Prominent NFL agent David Canter, who represents three players on the Bears' 90-man roster, expressed his belief that the game shouldn't have taken place Saturday at Soldier Field.
"Game should be postponed," Canter tweeted. "Player safety should he tantamount to everything. We know it’s a pipe dream but this isn’t safe."
Canter, who works with the GSE Worldwide agency, represents Bears safety DeAndre Houston-Carson, safety Dane Cruikshank and defensive lineman Khyiris Tonga.
After the Bears held practice at Soldier Field earlier this week, kicker Cairo Santos shared the story of how he searched for rundown parks in Florida during his offseason training regimen to replicate the conditions at Soldier Field.
"I've seen better," Santos said. "It's just what we have to deal with. Less of a problem you make it in your mind it just kind of helps you overcome it and just go."
Bears pass rusher Robert Quinn agreed with Santos.
"If he's just realizing that, I mean, I think it's a little late," Quinn said. "That's just part of Soldier Field."
Soldier Field is owned by the Chicago Park District, with the Bears leasing their home stadium.
The Bears last September signed a $197-million agreement to purchase the 326-acre property at Arlington Park, which was previously occupied by Arlington International Racecourse. The organization is continuing to explore the construction of a new stadium on the property.
In July, the city of Chicago presented proposals to renovate Soldier Field and the surrounding property, including a concept that would construct a roof over the existing stadium. The Bears weren't swayed by the idea.

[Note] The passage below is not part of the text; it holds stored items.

-- ==== Sys2Proof/Machine/Logic.lean ====
section
/-! DEFINITION. The logic instructions (41_logic.md, R170 to R181). -/

namespace Sys2Proof.Machine

/-- AND A,[m] (R171). -/
def execAndA (m : Byte) (s : State) := accFromMem aluAnd m s
/-- OR A,[m] (R172). -/
def execOrA (m : Byte) (s : State) := accFromMem aluOr m s
/-- XOR A,[m] (R173). -/
def execXorA (m : Byte) (s : State) := accFromMem aluXor m s
/-- ANDM A,[m] (R174). -/
def execAndM (m : Byte) (s : State) := memFromMem aluAnd m s
/-- ORM A,[m] (R175). -/
def execOrM (m : Byte) (s : State) := memFromMem aluOr m s
/-- XORM A,[m] (R176). -/
def execXorM (m : Byte) (s : State) := memFromMem aluXor m s
/-- AND A,x (R177). -/
def execAndX (x : Byte) (s : State) := accFromImm aluAnd x s
/-- OR A,x (R178). -/
def execOrX (x : Byte) (s : State) := accFromImm aluOr x s
/-- XOR A,x (R179). -/
def execXorX (x : Byte) (s : State) := accFromImm aluXor x s
/-- CPL [m] (R180). -/
def execCpl (m : Byte) (s : State) := memFromMem aluCpl m s
/-- CPLA [m] (R181). -/
def execCplA (m : Byte) (s : State) := accFromMem aluCpl m s

end Sys2Proof.Machine
end

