-- ==== Sys2Proof/WellFormed.lean ====
section
/-! DEFINITION. The checks on what a machine is given from outside: the option record (R5) and the program
image (R80, R81). An instruction needs no check of its own: its operands have the exact widths of
R122 (Syntax.lean), so `Instr.wf` holds of every instruction. -/

namespace Sys2Proof

/-- The ranges R5 gives for the numeric options: 5 (time base), 6 (buzzer), 13 (LCD common), 16 (LCD
clock). -/
def Config.Options.wf (o : Config.Options) : Bool :=
  (12 ≤ o.tbDiv && o.tbDiv ≤ 15) && (2 ≤ o.bzDiv && o.bzDiv ≤ 9) &&
  (2 ≤ o.lcdCom && o.lcdCom ≤ 4) && (2 ≤ o.lcdClkDiv && o.lcdClkDiv ≤ 8)

/-- A program image: words at rising addresses of 000H..FFFH (R80). -/
def Image.wf : List (Nat × PWord) → Bool
  | [] => true
  | [(a, _)] => a < 4096
  | (a, _) :: (b, w) :: t => a < b && Image.wf ((b, w) :: t)

/-- Every operand of an instruction is in the range of its field (R122, R126). -/
def Instr.wf (_ : Instr) : Bool := true

end Sys2Proof
end

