-- ==== Sys2Proof/Laws/Memory.lean ====
section
/-! SUPPORT. The laws of the memories: a read after a write, and the canonical form kept by every write. -/

namespace Sys2Proof.Machine

variable {α : Type}

@[simp] theorem Memory.read_write_same (m : List (Nat × α)) (a : Nat) (v : α) :
    Memory.read (Memory.write m a v) a = some v := by
  induction m with
  | nil => simp [Memory.write, Memory.read]
  | cons p t ih =>
    obtain ⟨b, w⟩ := p
    simp only [Memory.write]
    split
    · simp [Memory.read]
    · split
      · simp [Memory.read]
      · next _ h => simp [Memory.read, Ne.symm h, ih]

theorem Memory.read_write_other (m : List (Nat × α)) (a b : Nat) (v : α) (hab : b ≠ a) :
    Memory.read (Memory.write m a v) b = Memory.read m b := by
  induction m with
  | nil => simp [Memory.write, Memory.read, Ne.symm hab]
  | cons p t ih =>
    obtain ⟨c, w⟩ := p
    simp only [Memory.write]
    split
    · simp [Memory.read, Ne.symm hab]
    · split
      · next _ h => subst h; simp [Memory.read, Ne.symm hab]
      · simp [Memory.read, ih]

/-- The canonical form does not ask less of a lower bound. -/
theorem Memory.wf_mono {lo lo' hi : Nat} (h : lo ≤ lo') {m : List (Nat × α)}
    (hm : Memory.wf lo' hi m = true) : Memory.wf lo hi m = true := by
  cases m with
  | nil => rfl
  | cons p t =>
    simp only [Memory.wf, Bool.and_eq_true, decide_eq_true_eq] at hm ⊢
    exact ⟨⟨by omega, hm.1.2⟩, hm.2⟩

/-- A write in range keeps the canonical form. -/
theorem Memory.write_wf {lo hi : Nat} {m : List (Nat × α)} {a : Nat} {v : α}
    (hm : Memory.wf lo hi m = true) (hlo : lo ≤ a) (hhi : a ≤ hi) :
    Memory.wf lo hi (Memory.write m a v) = true := by
  induction m generalizing lo with
  | nil => simp [Memory.write, Memory.wf, hlo, hhi]
  | cons p t ih =>
    obtain ⟨b, w⟩ := p
    simp only [Memory.wf, Bool.and_eq_true, decide_eq_true_eq] at hm
    simp only [Memory.write]
    split
    · simp only [Memory.wf, Bool.and_eq_true, decide_eq_true_eq]
      exact ⟨⟨hlo, hhi⟩, ⟨by omega, hm.1.2⟩, hm.2⟩
    · split
      · next h => subst h; simp only [Memory.wf, Bool.and_eq_true, decide_eq_true_eq]; exact hm
      · simp only [Memory.wf, Bool.and_eq_true, decide_eq_true_eq]
        exact ⟨hm.1, ih hm.2 (by omega)⟩

end Sys2Proof.Machine
end

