/-! ## Decoding: every constructor from a word written out bit by bit (R125) -/

theorem test_decode_addA : decode 0b000000101100000#15 = .ok (.addA 0x60) := by decide
theorem test_decode_addM : decode 0b000001010100101#15 = .ok (.addM 0xA5) := by decide
theorem test_decode_adcA : decode 0b000001100001010#15 = .ok (.adcA 0x0A) := by decide
theorem test_decode_adcM : decode 0b000010011111111#15 = .ok (.adcM 0xFF) := by decide
theorem test_decode_subA : decode 0b000010100000101#15 = .ok (.subA 0x05) := by decide
theorem test_decode_subM : decode 0b000011001100000#15 = .ok (.subM 0x60) := by decide
theorem test_decode_sbcA : decode 0b000011110100101#15 = .ok (.sbcA 0xA5) := by decide
theorem test_decode_sbcM : decode 0b000100000001010#15 = .ok (.sbcM 0x0A) := by decide
theorem test_decode_daa : decode 0b000100111111111#15 = .ok (.daa 0xFF) := by decide
theorem test_decode_andA : decode 0b000101000000101#15 = .ok (.andA 0x05) := by decide
theorem test_decode_orA : decode 0b000101101100000#15 = .ok (.orA 0x60) := by decide
theorem test_decode_xorA : decode 0b000110010100101#15 = .ok (.xorA 0xA5) := by decide
theorem test_decode_andM : decode 0b000110100001010#15 = .ok (.andM 0x0A) := by decide
theorem test_decode_orM : decode 0b000111011111111#15 = .ok (.orM 0xFF) := by decide
theorem test_decode_xorM : decode 0b000111100000101#15 = .ok (.xorM 0x05) := by decide
theorem test_decode_cpl : decode 0b001000001100000#15 = .ok (.cpl 0x60) := by decide
theorem test_decode_cplA : decode 0b001000110100101#15 = .ok (.cplA 0xA5) := by decide
theorem test_decode_incA : decode 0b001001000001010#15 = .ok (.incA 0x0A) := by decide
theorem test_decode_inc : decode 0b001001111111111#15 = .ok (.inc 0xFF) := by decide
theorem test_decode_decA : decode 0b001010000000101#15 = .ok (.decA 0x05) := by decide
theorem test_decode_dec : decode 0b001010101100000#15 = .ok (.dec 0x60) := by decide
theorem test_decode_rrA : decode 0b001011010100101#15 = .ok (.rrA 0xA5) := by decide
theorem test_decode_rr : decode 0b001011100001010#15 = .ok (.rr 0x0A) := by decide
theorem test_decode_rrcA : decode 0b001100011111111#15 = .ok (.rrcA 0xFF) := by decide
theorem test_decode_rrc : decode 0b001100100000101#15 = .ok (.rrc 0x05) := by decide
theorem test_decode_rlA : decode 0b001101001100000#15 = .ok (.rlA 0x60) := by decide
theorem test_decode_rl : decode 0b001101110100101#15 = .ok (.rl 0xA5) := by decide
theorem test_decode_rlcA : decode 0b001110000001010#15 = .ok (.rlcA 0x0A) := by decide
theorem test_decode_rlc : decode 0b001110111111111#15 = .ok (.rlc 0xFF) := by decide
theorem test_decode_movA : decode 0b001111000000101#15 = .ok (.movA 0x05) := by decide
theorem test_decode_movM : decode 0b001111101100000#15 = .ok (.movM 0x60) := by decide
theorem test_decode_sz : decode 0b010000010100101#15 = .ok (.sz 0xA5) := by decide
theorem test_decode_szA : decode 0b010000100001010#15 = .ok (.szA 0x0A) := by decide
theorem test_decode_siz : decode 0b010001011111111#15 = .ok (.siz 0xFF) := by decide
theorem test_decode_sdz : decode 0b010001100000101#15 = .ok (.sdz 0x05) := by decide
theorem test_decode_sizA : decode 0b010010001100000#15 = .ok (.sizA 0x60) := by decide
theorem test_decode_sdzA : decode 0b010010110100101#15 = .ok (.sdzA 0xA5) := by decide
theorem test_decode_tabrdc : decode 0b010011000001010#15 = .ok (.tabrdc 0x0A) := by decide
theorem test_decode_tabrdl : decode 0b010011111111111#15 = .ok (.tabrdl 0xFF) := by decide
theorem test_decode_clrAll : decode 0b010100000000101#15 = .ok (.clrAll 0x05) := by decide
theorem test_decode_setAll : decode 0b010100101100000#15 = .ok (.setAll 0x60) := by decide
theorem test_decode_swap : decode 0b010101010100101#15 = .ok (.swap 0xA5) := by decide
theorem test_decode_swapA : decode 0b010101100001010#15 = .ok (.swapA 0x0A) := by decide
theorem test_decode_addX : decode 0b011000011111111#15 = .ok (.addX 0xFF) := by decide
theorem test_decode_subX : decode 0b011000100000101#15 = .ok (.subX 0x05) := by decide
theorem test_decode_andX : decode 0b011001001100000#15 = .ok (.andX 0x60) := by decide
theorem test_decode_orX : decode 0b011001110100101#15 = .ok (.orX 0xA5) := by decide
theorem test_decode_xorX : decode 0b011010000001010#15 = .ok (.xorX 0x0A) := by decide
theorem test_decode_movX : decode 0b011010111111111#15 = .ok (.movX 0xFF) := by decide
theorem test_decode_retX : decode 0b011011000000101#15 = .ok (.retX 0x05) := by decide
theorem test_decode_nop : decode 0b000000000000000#15 = .ok .nop := by decide
theorem test_decode_ret : decode 0b000000000000001#15 = .ok .ret := by decide
theorem test_decode_reti : decode 0b000000000000010#15 = .ok .reti := by decide
theorem test_decode_clrWdt : decode 0b000000000000011#15 = .ok .clrWdt := by decide
theorem test_decode_clrWdt1 : decode 0b000000000000100#15 = .ok .clrWdt1 := by decide
theorem test_decode_clrWdt2 : decode 0b000000000000101#15 = .ok .clrWdt2 := by decide
theorem test_decode_halt : decode 0b000000000000110#15 = .ok .halt := by decide
theorem test_decode_jmp : decode 0b100101010111100#15 = .ok (.jmp 0xABC) := by decide
theorem test_decode_call : decode 0b101001100000000#15 = .ok (.call 0x300) := by decide
theorem test_decode_clrBit : decode 0b110001101100000#15 = .ok (.clrBit 0x60 3) := by decide
theorem test_decode_setBit : decode 0b110111100001010#15 = .ok (.setBit 0x0A 7) := by decide
theorem test_decode_szBit : decode 0b111000100001010#15 = .ok (.szBit 0x0A 1) := by decide
theorem test_decode_snzBit : decode 0b111110110100101#15 = .ok (.snzBit 0xA5 5) := by decide
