/-- A command's conditions read no port, and it adds one response. -/
theorem exec_answersWhateverThePorts {i : Instr} {s t : State} (h : exec i s = .next t) :
    AnswersWhateverThePorts (exec i) s t := by
  cases i with
  | rd n =>
    obtain ⟨heod, rfl⟩ | ⟨d, hread, rfl⟩ := execRd_cases h
    · exact ⟨⟨.eod, 0⟩, fun moves responses => exec_rd_of_eod (s := s.withPorts moves responses) heod⟩
    · exact ⟨⟨.ok, d⟩, fun moves responses => exec_rd_of_memRead ((memRead_withPorts moves responses _ n).trans hread)⟩
  | wr n value =>
    obtain ⟨hover, rfl⟩ | ⟨u, hwrite, rfl⟩ := execWr_cases h
    · exact ⟨⟨.overflow, 0⟩, fun moves responses => exec_wr_of_overflow (s := s.withPorts moves responses) hover⟩
    · exact ⟨⟨.ok, 0⟩, fun moves responses =>
        exec_wr_of_memWrite (s := s.withPorts moves responses) (memWrite_withPorts moves responses hwrite)⟩
  | enc u ch =>
    obtain ⟨x, hx, he⟩ | ⟨hx, he⟩ := execEnc_cases u ch s <;> obtain rfl := Host.Outcome.next.inj (he.symm.trans h)
    · exact ⟨⟨.ok, x.setWidth 32⟩, fun moves responses => exec_enc_of_entry (s := s.withPorts moves responses) hx⟩
    · exact ⟨⟨.invalidChar, 0⟩, fun moves responses => exec_enc_of_no_entry (s := s.withPorts moves responses) hx⟩
  | lrcadd u ch =>
    obtain ⟨x, hx, he⟩ | ⟨hx, he⟩ := execLrcadd_cases u ch s <;> obtain rfl := Host.Outcome.next.inj (he.symm.trans h)
    · exact ⟨⟨.ok, 0⟩, fun moves responses => exec_lrcadd_of_entry (s := s.withPorts moves responses) hx⟩
    · exact ⟨⟨.invalidChar, 0⟩, fun moves responses => exec_lrcadd_of_no_entry (s := s.withPorts moves responses) hx⟩
  | seek | clr | lrcclr =>
    obtain rfl := Host.Outcome.next.inj h
    exact ⟨⟨.ok, 0⟩, fun _ _ => rfl⟩
  | pos =>
    obtain rfl := Host.Outcome.next.inj h
    exact ⟨⟨.ok, BitVec.ofNat 32 s.cursor⟩, fun _ _ => rfl⟩
  | len =>
    obtain rfl := Host.Outcome.next.inj h
    exact ⟨⟨.ok, BitVec.ofNat 32 s.len⟩, fun _ _ => rfl⟩
  | dec u word =>
    obtain rfl := Host.Outcome.next.inj h
    exact ⟨⟨.ok, BitVec.ofNat 32 (decWord s.cfg u word.toNat)⟩, fun _ _ => rfl⟩
  | lrcget u =>
    obtain rfl := Host.Outcome.next.inj h
    exact ⟨⟨.ok, (lrcWord u (s.acc.setWidth u.width)).setWidth 32⟩, fun _ _ => rfl⟩

theorem runCommand_answersWhateverThePorts {w : CmdWord} {s t : State} (h : runCommand w s = .next t) :
    AnswersWhateverThePorts (runCommand w) s t := by
  cases hw : decode w with
  | ok i =>
    rw [runCommand_of_ok hw] at h
    obtain ⟨r, hr⟩ := exec_answersWhateverThePorts h
    exact ⟨r, fun moves responses => (runCommand_of_ok hw _).trans (hr moves responses)⟩
  | error e =>
    obtain rfl := Host.Outcome.next.inj ((runCommand_of_error hw s).symm.trans h)
    exact ⟨⟨.illegal, 0⟩, fun moves responses => runCommand_of_error hw (s.withPorts moves responses)⟩

/-- Settles O16: the word is answered (`runCommand_safe`), and that answer reads no port. -/
theorem everyWordGetsOneResponse : Obligations.EveryWordGetsOneResponse := by
  intro s w hs
  obtain ⟨t, ht⟩ := runCommand_safe w hs
  obtain ⟨r, hr⟩ := runCommand_answersWhateverThePorts ht
  exact ⟨r, t, fun rest earlier => (step_command rfl).trans (hr rest earlier)⟩
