-- ==== Sys2Proof/Machine/Color.lean ====
section
/-! DEFINITION. The HSV-to-RGB converter (40_color_model.md): a pure function of three bytes and the hue parameters. Every
operation computes on exact naturals and narrows to a byte at its end. -/

namespace Sys2Proof.Machine

/-- SCALE8: `(x * (1 + s)) >> 8` (R141). -/
def scale8 (x s : Byte) : Byte := BitVec.ofNat 8 ((x.toNat * (1 + s.toNat)) >>> 8)

/-- SECTOR, the sector index `(h * N) >> 8` (R142). -/
def hueSector (p : Params) (h : Byte) : Nat := (h.toNat * p.hueSectors) >>> 8

/-- SECTOR, the position inside the sector `(h * N) & 0xFF` (R142). -/
def huePosition (p : Params) (h : Byte) : Byte := BitVec.ofNat 8 ((h.toNat * p.hueSectors) &&& 0xFF)

/-- LERP: from `a` toward `b`, rounded toward `a` (R143). -/
def lerp (a b t : Byte) : Byte :=
  if a.toNat ≤ b.toNat then BitVec.ofNat 8 (a.toNat + (((b.toNat - a.toNat) * t.toNat) >>> 8))
  else BitVec.ofNat 8 (a.toNat - (((a.toNat - b.toNat) * t.toNat) >>> 8))

/-- The endpoint `E[k]` of the hue table (R144). A legal table holds every `k < HUE_SECTORS`; RENDER refuses any other. -/
def hueEndpoint (p : Params) (k : Nat) : Rgb := p.hueTable.getD k ⟨0, 0, 0⟩

/-- RAMP (R144). -/
def ramp (p : Params) (h : Byte) : Rgb :=
  let a := hueEndpoint p (hueSector p h)
  let b := hueEndpoint p ((hueSector p h + 1) % p.hueSectors)
  let t := huePosition p h
  ⟨lerp a.r b.r t, lerp a.g b.g t, lerp a.b b.b t⟩

/-- DESAT's floor `((255 - s) * (255 - s)) div 255` (R147). -/
def desatFloor (s : Byte) : Byte := BitVec.ofNat 8 (((255 - s.toNat) * (255 - s.toNat)) / 255)

/-- DESAT: `f + scale8(c, 255 - f)` (R147). -/
def desat (c s : Byte) : Byte :=
  BitVec.ofNat 8 ((desatFloor s).toNat + (scale8 c (BitVec.ofNat 8 (255 - (desatFloor s).toNat))).toNat)

/-- One channel of HSV_TO_RGB: desaturation, then VALUE (R149, R150). -/
def shade (c s v : Byte) : Byte := scale8 (desat c s) v

/-- HSV_TO_RGB (R150). -/
def hsvToRgb (p : Params) (x : Hsv) : Rgb :=
  let c := ramp p x.h
  ⟨shade c.r x.s x.v, shade c.g x.s x.v, shade c.b x.s x.v⟩

end Sys2Proof.Machine
end

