theorem commitCycle_invariants {s a b : State} (hl : s.params.legal = true) (hs : s.Invariants)
    (ha : PhaseRow s s.phase a) (hb : SerializerRow s s.tx.phase b) : (commitCycle s a b).Invariants := by
  rw [commitCycle_eq hs ha hb]
  split
  · exact ha.invariants hl hs
  · exact hb.invariants hs

/-- Every step that answers a next state leaves one that keeps R45, whatever state it started in (10_state.md R45). -/
theorem step_invariant {s t : State} (h : step s = .next t) : t.invariant = true := by
  obtain ⟨hlegal, ⟨-, rfl⟩ | ⟨-, hinv, a, b, ha, hb, rfl⟩⟩ := step_next_cases h
  · rw [popInput_invariant]
    exact resetState_invariant hlegal
  · have hstart : (driveInput s (currentIn s)).Invariants := invariant_iff.1 (by rwa [driveInput_invariant])
    have hcycle : (commitCycle (driveInput s (currentIn s)) a b).invariant = true :=
      invariant_iff.2 (commitCycle_invariants hlegal hstart ha hb)
    exact hcycle

end Sys2Proof.Machine

/-! SUPPORT. The obligations of 10_state.md: the step, the cycle, the invariants and who writes what. -/

namespace Sys2Proof.Machine

/-- Settles O14: a step is a reset or a cycle, and in a cycle only one of the two agents writes what R45 speaks of; the other
clauses are the inversion of the rows. -/
theorem everyStepKeepsTheInvariants : Obligations.EveryStepKeepsTheInvariants := by
  refine ⟨fun s t h => ?_, fun c s t h => (serializerRow_of_exec h).eq_with_tx,
    fun c s t h hc => (phaseRow_of_exec h).tx hc, fun s t h => ?_⟩
  · obtain ⟨hphase, hmode, ⟨hdb, hdur, hdur0, hhold, hhold0, hpos⟩, ⟨hvol, hsteps⟩, hbit, htx⟩ :=
      invariant_iff.1 (step_invariant h)
    exact ⟨hphase, hdb, hmode, hdur, hdur0, hhold, hhold0, hpos, hbit, htx, hvol, hsteps⟩
  · cases phaseRow_of_exec (c := 3) h with
    | load hidle => exact txIsIdle_iff.1 hidle

/-- Without reset and tick a step's instruction is one cycle with its vector (30_encoding.md R102). -/
theorem exec_senseAck_or_nop (ack : Bool) (d : Half) (s : State) :
    exec (if ack then .senseAck d else .nop d) s = runCycle (inputVector false false ack d) s := by
  cases ack <;> rfl

/-- Settles O8: the cycle's two operations are the rows of `phase` and `tx_phase`, and no row consumes the input list. -/
theorem cycleRunsPhaseAndSerializer : Obligations.CycleRunsPhaseAndSerializer := by
  intro s a b ack d hlegal hinv ha hb
  have hinputs : a.inputs = inputVector false false ack d :: s.inputs.tail := (phaseRow_of_exec ha).inputs
  have hcycle : runCycle (inputVector false false ack d) s =
      .next (popInput (commitCycle (driveInput s (inputVector false false ack d)) a b)) := by
    simp [runCycle, bothOps, admitted_of_legal hlegal hinv, dispatcherOp_eq_exec, serializerOp_eq_exec, ha, hb]
  rw [exec_senseAck_or_nop, hcycle]
  congr 1
  apply state_ext <;> simp [hinputs, txIsIdle_iff]

/-- Settles O52: in each row that is not the field's writer the field is unchanged, and a cycle commits the rows' writes. -/
theorem fieldsHaveTheirWriters : Obligations.FieldsHaveTheirWriters := by
  intro s t h
  obtain ⟨-, ⟨hrst, rfl⟩ | ⟨-, -, a, b, ha, hb, rfl⟩⟩ := step_next_cases h
  · exact ⟨rfl, rfl, fun hno => by simp [hrst] at hno⟩
  · refine ⟨by simpa using ha.params, by simp [ha.inputs], fun _ => ⟨fun hne => ?_, fun hne => ?_, fun hne => ?_,
      fun hne => ?_, fun hs ht => ha.touched_set hs (by simpa using ht),
      fun hs ht => ha.touched_clear hs (by simpa using ht)⟩⟩
    · by_contra hc
      exact hne (by simpa using ha.buf hc)
    · by_contra hc
      exact hne (by simpa using ha.baseline hc)
    · by_contra hc
      refine hne ?_
      simp only [popInput_tx, commitCycle_tx]
      split
      · rw [ha.tx hc, driveInput_tx]
      · rw [hb.tx_sh, driveInput_tx]
    · by_contra hc
      obtain ⟨h1, h7⟩ := not_or.1 hc
      exact hne (by simpa using ha.snd h1 h7)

“The only potential project the Chicago Bears are exploring for a new stadium development is Arlington Park," the Bears said in a responding statement. "As part of our mutual agreement with the seller of that property, we are not pursuing alternative stadium deals or sites, including renovations to Soldier Field, while we are under contract. We have informed the City of Chicago that we intend to honor our contractual commitments as we continue our due diligence and predevelopment activities on the Arlington Heights property."
The Bears open their regular season on Sept. 11, when they host the 49ers at Soldier Field.
Soldier Field is set to hold three concerts and a Chicago Fire soccer game in the time leading up to the Bears' first regular-season game.